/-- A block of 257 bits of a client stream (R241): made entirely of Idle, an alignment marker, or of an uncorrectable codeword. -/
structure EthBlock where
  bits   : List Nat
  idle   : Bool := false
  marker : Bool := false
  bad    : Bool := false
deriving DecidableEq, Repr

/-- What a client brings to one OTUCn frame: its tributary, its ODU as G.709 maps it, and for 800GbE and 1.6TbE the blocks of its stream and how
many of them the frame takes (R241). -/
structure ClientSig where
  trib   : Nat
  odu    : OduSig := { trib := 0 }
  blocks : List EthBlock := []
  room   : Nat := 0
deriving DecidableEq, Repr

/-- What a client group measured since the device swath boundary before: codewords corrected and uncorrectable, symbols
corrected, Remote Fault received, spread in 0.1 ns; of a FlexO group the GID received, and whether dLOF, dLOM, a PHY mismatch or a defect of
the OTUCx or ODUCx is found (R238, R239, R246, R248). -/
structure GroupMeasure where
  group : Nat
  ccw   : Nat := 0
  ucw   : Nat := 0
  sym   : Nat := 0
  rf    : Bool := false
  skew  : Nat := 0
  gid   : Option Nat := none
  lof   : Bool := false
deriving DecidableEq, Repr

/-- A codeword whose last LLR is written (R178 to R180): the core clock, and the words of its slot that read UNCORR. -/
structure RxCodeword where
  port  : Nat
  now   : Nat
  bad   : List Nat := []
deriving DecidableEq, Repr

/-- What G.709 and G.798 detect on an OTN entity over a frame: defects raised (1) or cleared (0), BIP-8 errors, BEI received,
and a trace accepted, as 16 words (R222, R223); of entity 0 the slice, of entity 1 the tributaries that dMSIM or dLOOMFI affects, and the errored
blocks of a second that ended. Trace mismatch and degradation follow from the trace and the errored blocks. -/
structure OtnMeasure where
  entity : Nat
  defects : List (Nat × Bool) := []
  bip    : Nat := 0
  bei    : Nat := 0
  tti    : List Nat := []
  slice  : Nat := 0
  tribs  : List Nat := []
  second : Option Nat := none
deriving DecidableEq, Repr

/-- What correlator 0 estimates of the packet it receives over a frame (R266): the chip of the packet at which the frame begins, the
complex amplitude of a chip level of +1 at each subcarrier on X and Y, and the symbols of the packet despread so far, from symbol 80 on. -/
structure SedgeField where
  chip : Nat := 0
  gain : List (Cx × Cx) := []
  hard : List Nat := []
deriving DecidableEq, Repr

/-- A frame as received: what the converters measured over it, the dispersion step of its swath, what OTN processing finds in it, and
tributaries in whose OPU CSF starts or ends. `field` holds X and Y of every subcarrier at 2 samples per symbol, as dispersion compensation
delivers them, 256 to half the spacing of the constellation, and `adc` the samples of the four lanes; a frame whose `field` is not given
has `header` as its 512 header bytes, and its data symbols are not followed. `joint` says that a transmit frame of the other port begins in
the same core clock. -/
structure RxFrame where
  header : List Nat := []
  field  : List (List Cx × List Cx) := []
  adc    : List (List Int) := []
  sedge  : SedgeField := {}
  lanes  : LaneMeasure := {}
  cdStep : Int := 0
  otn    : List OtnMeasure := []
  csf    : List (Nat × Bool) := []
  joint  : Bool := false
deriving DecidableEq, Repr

════════════════════

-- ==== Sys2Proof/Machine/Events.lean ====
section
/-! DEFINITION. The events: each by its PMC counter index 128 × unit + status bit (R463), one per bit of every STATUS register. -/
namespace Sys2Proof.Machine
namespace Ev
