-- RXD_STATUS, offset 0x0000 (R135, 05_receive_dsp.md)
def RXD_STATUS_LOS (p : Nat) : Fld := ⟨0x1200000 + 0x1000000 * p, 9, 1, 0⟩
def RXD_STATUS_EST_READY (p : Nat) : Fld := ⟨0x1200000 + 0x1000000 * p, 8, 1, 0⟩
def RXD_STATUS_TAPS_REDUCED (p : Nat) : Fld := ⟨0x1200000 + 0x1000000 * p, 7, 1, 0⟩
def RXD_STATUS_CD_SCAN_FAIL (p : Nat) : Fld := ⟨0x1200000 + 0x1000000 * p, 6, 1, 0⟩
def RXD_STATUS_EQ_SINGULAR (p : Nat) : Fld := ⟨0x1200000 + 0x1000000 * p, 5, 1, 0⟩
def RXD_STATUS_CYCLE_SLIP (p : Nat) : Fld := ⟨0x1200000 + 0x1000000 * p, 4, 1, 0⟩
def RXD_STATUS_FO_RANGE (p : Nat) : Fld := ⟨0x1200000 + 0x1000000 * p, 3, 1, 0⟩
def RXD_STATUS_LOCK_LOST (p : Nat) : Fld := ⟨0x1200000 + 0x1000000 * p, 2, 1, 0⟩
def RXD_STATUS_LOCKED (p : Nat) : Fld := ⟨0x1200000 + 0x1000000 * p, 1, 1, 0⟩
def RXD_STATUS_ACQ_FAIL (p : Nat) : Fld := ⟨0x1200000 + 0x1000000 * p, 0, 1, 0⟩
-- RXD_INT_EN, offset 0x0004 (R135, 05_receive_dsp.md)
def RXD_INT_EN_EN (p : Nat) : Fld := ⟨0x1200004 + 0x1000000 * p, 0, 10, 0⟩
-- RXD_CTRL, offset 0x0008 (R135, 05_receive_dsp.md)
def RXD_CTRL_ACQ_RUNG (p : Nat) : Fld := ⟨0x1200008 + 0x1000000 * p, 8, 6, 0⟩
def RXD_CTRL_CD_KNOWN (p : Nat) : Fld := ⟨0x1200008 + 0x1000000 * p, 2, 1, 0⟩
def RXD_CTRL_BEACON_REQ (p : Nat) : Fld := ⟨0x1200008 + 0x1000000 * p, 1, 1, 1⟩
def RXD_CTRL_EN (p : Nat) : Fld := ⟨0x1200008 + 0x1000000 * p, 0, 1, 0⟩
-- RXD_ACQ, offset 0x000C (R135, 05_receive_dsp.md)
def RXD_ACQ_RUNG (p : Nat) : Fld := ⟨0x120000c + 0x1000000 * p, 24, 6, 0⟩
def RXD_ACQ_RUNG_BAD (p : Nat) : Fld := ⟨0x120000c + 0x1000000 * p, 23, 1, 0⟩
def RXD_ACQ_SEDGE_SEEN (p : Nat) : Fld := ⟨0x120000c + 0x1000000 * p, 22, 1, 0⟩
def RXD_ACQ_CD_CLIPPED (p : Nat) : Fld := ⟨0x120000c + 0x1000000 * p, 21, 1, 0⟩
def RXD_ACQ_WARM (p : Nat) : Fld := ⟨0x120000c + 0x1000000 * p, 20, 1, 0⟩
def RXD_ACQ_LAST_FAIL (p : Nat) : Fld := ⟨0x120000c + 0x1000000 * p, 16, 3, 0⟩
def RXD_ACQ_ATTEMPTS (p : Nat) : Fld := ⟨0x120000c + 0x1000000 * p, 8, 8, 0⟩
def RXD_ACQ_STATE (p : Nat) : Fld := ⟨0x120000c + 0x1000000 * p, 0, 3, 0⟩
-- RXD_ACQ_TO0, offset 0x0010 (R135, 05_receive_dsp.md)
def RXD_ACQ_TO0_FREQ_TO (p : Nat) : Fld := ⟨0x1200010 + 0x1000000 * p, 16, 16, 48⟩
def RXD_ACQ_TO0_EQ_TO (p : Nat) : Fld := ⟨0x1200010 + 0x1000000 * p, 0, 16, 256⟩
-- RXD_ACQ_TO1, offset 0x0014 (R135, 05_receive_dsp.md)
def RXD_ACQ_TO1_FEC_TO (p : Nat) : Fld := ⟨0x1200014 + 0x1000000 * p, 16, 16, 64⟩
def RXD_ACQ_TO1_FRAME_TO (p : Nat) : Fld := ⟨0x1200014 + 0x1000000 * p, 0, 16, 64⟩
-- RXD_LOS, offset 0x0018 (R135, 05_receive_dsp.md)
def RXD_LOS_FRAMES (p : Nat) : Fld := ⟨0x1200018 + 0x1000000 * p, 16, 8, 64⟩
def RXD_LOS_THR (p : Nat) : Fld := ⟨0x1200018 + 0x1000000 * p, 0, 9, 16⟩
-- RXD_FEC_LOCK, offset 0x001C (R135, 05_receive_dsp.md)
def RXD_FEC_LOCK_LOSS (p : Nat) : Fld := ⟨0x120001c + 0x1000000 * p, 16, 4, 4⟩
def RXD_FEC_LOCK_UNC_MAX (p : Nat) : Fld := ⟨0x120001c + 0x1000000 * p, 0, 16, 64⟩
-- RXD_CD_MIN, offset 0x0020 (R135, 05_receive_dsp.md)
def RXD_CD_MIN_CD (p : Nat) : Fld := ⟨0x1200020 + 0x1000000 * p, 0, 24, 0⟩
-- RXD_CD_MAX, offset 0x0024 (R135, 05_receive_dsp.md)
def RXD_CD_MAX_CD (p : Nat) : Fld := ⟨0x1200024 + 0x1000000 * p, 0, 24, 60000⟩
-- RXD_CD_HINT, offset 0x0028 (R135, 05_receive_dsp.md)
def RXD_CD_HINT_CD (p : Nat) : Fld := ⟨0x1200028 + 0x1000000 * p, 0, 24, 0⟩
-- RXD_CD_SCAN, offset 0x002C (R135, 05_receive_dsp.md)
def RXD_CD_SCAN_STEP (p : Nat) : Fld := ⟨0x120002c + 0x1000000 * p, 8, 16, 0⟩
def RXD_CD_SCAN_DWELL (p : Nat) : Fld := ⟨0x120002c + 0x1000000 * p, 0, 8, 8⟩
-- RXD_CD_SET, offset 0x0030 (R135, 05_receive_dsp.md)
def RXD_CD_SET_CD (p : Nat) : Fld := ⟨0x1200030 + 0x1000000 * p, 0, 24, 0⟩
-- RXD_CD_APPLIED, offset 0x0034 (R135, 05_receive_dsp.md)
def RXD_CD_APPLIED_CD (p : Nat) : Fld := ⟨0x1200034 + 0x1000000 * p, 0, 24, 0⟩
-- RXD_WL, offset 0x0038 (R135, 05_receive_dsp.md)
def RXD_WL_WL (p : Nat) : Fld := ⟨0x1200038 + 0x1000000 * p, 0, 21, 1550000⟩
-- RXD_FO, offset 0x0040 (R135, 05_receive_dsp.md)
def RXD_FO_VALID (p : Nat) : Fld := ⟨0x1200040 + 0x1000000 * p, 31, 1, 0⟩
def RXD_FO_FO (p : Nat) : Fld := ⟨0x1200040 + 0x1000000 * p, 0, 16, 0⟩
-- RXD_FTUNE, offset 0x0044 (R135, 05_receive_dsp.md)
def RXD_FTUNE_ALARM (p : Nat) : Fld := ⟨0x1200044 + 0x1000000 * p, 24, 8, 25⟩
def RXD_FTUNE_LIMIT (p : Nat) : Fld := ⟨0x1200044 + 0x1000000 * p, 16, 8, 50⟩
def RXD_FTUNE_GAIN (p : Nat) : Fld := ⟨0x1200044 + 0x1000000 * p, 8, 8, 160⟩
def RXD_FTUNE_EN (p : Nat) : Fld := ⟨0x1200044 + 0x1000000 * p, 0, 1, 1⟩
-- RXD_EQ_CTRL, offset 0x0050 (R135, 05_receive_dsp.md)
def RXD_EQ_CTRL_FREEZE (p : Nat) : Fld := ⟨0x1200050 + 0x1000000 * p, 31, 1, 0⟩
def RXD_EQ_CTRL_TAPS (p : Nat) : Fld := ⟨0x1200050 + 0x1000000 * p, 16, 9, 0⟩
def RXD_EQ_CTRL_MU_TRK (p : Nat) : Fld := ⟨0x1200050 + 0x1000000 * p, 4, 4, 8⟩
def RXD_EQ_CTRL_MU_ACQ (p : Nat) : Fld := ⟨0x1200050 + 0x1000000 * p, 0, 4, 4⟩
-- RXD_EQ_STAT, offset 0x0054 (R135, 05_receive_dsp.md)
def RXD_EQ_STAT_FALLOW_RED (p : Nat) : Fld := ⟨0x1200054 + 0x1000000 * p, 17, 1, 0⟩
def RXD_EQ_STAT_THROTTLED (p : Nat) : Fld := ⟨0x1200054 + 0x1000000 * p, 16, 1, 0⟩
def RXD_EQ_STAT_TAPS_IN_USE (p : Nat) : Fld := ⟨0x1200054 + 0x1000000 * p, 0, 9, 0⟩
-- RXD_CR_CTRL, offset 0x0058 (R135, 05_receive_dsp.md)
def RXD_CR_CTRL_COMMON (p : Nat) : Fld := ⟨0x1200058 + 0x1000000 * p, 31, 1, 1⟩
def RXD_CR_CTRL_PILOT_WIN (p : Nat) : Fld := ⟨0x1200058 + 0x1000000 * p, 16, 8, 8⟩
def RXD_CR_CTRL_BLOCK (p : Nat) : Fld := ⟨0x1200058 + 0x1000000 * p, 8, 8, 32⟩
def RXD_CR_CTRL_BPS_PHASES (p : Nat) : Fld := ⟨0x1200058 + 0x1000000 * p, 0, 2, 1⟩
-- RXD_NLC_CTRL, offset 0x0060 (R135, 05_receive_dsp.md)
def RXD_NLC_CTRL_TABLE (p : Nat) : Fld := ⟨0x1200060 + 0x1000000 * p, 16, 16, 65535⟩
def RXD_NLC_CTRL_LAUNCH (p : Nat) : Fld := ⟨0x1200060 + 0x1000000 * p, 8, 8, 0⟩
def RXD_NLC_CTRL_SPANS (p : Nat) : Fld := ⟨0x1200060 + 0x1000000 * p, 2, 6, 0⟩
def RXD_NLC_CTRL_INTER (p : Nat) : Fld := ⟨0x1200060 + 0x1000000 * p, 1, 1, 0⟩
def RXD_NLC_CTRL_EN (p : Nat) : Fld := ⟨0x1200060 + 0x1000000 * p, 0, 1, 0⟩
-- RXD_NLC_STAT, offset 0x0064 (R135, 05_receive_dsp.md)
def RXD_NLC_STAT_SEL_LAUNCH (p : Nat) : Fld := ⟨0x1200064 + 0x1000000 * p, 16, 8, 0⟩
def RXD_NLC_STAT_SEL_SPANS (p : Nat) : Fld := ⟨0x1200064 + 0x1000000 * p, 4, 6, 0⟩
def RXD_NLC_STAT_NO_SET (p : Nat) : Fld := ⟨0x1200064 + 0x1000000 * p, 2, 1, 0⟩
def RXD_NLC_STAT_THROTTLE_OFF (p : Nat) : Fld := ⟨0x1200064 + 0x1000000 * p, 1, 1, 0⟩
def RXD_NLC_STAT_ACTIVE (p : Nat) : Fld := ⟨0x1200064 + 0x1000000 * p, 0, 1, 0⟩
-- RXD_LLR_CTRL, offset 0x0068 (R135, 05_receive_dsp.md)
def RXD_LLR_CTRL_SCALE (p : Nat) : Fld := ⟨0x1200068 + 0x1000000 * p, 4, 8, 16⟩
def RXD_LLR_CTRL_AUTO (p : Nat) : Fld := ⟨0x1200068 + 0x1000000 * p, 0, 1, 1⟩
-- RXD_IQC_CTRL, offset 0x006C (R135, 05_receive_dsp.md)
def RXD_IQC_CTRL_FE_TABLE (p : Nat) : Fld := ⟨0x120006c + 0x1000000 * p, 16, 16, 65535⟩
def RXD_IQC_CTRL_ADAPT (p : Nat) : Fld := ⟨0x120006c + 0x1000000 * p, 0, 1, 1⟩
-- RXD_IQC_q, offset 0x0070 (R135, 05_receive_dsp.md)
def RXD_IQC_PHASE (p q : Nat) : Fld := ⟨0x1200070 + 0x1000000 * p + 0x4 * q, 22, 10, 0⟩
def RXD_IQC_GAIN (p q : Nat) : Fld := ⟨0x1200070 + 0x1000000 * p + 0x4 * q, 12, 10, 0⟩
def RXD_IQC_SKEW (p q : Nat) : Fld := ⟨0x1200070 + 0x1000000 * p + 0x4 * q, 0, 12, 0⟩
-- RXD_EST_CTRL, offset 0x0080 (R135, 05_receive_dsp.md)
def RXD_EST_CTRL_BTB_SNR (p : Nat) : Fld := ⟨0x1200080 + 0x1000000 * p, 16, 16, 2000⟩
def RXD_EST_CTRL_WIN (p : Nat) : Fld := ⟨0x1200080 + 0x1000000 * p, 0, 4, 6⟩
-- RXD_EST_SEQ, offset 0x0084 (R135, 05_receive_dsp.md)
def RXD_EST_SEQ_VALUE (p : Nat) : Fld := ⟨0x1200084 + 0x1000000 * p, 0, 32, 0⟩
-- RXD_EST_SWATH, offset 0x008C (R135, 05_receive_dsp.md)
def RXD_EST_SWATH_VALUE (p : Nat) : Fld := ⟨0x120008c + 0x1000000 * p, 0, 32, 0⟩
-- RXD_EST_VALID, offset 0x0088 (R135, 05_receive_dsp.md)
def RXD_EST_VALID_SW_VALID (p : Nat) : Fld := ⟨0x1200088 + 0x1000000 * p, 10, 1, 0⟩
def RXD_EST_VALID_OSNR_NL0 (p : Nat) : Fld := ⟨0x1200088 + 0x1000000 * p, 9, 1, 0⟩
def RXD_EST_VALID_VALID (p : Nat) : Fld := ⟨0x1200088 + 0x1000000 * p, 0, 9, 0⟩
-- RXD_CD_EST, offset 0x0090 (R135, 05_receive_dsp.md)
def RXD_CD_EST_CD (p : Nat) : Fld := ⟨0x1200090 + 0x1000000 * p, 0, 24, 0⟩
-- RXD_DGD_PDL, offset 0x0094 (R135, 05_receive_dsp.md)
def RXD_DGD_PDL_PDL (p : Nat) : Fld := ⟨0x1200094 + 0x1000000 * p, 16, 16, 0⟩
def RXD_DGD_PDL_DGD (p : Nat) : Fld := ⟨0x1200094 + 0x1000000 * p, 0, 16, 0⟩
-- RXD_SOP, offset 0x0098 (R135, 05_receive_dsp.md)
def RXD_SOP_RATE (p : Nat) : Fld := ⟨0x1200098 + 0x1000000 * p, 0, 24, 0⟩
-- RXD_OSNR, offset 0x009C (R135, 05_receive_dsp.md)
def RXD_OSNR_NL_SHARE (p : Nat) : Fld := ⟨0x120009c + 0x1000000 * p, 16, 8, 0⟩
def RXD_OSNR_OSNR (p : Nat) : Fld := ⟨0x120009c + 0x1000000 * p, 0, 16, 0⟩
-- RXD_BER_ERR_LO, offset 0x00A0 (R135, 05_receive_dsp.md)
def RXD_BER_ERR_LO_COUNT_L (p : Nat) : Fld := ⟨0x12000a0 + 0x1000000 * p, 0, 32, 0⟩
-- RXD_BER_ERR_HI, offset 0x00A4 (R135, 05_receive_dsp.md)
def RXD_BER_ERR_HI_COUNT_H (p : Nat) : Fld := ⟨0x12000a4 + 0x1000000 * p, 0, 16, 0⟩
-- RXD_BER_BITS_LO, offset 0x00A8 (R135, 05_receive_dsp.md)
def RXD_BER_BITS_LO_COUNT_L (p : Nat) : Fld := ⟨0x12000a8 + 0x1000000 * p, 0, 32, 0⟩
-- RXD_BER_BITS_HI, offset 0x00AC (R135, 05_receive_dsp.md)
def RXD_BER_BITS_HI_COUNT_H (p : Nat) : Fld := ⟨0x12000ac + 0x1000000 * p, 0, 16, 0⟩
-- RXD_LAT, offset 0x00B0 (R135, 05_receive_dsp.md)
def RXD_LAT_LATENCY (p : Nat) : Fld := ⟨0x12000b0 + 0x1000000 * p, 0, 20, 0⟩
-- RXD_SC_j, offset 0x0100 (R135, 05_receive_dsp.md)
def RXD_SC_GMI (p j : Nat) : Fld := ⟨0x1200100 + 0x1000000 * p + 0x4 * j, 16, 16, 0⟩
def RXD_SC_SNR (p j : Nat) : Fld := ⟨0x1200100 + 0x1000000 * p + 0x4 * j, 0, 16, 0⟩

════════════════════

What the task requires - Retype word for word everything in the listing above from the line that holds "def RXD_DGD_PDL_DGD (p" down to the line that holds "def RXD_OSNR_NL_SHARE (p". Keep both end lines and leave out the rest.

Answer to the exercise -
def RXD_DGD_PDL_DGD (p : Nat) : Fld := ⟨0x1200094 + 0x1000000 * p, 0, 16, 0⟩
-- RXD_SOP, offset 0x0098 (R135, 05_receive_dsp.md)
def RXD_SOP_RATE (p : Nat) : Fld := ⟨0x1200098 + 0x1000000 * p, 0, 24, 0⟩
-- RXD_OSNR, offset 0x009C (R135, 05_receive_dsp.md)
def RXD_OSNR_NL_SHARE (p : Nat) : Fld := ⟨0x120009c + 0x1000000 * p, 16, 8, 0⟩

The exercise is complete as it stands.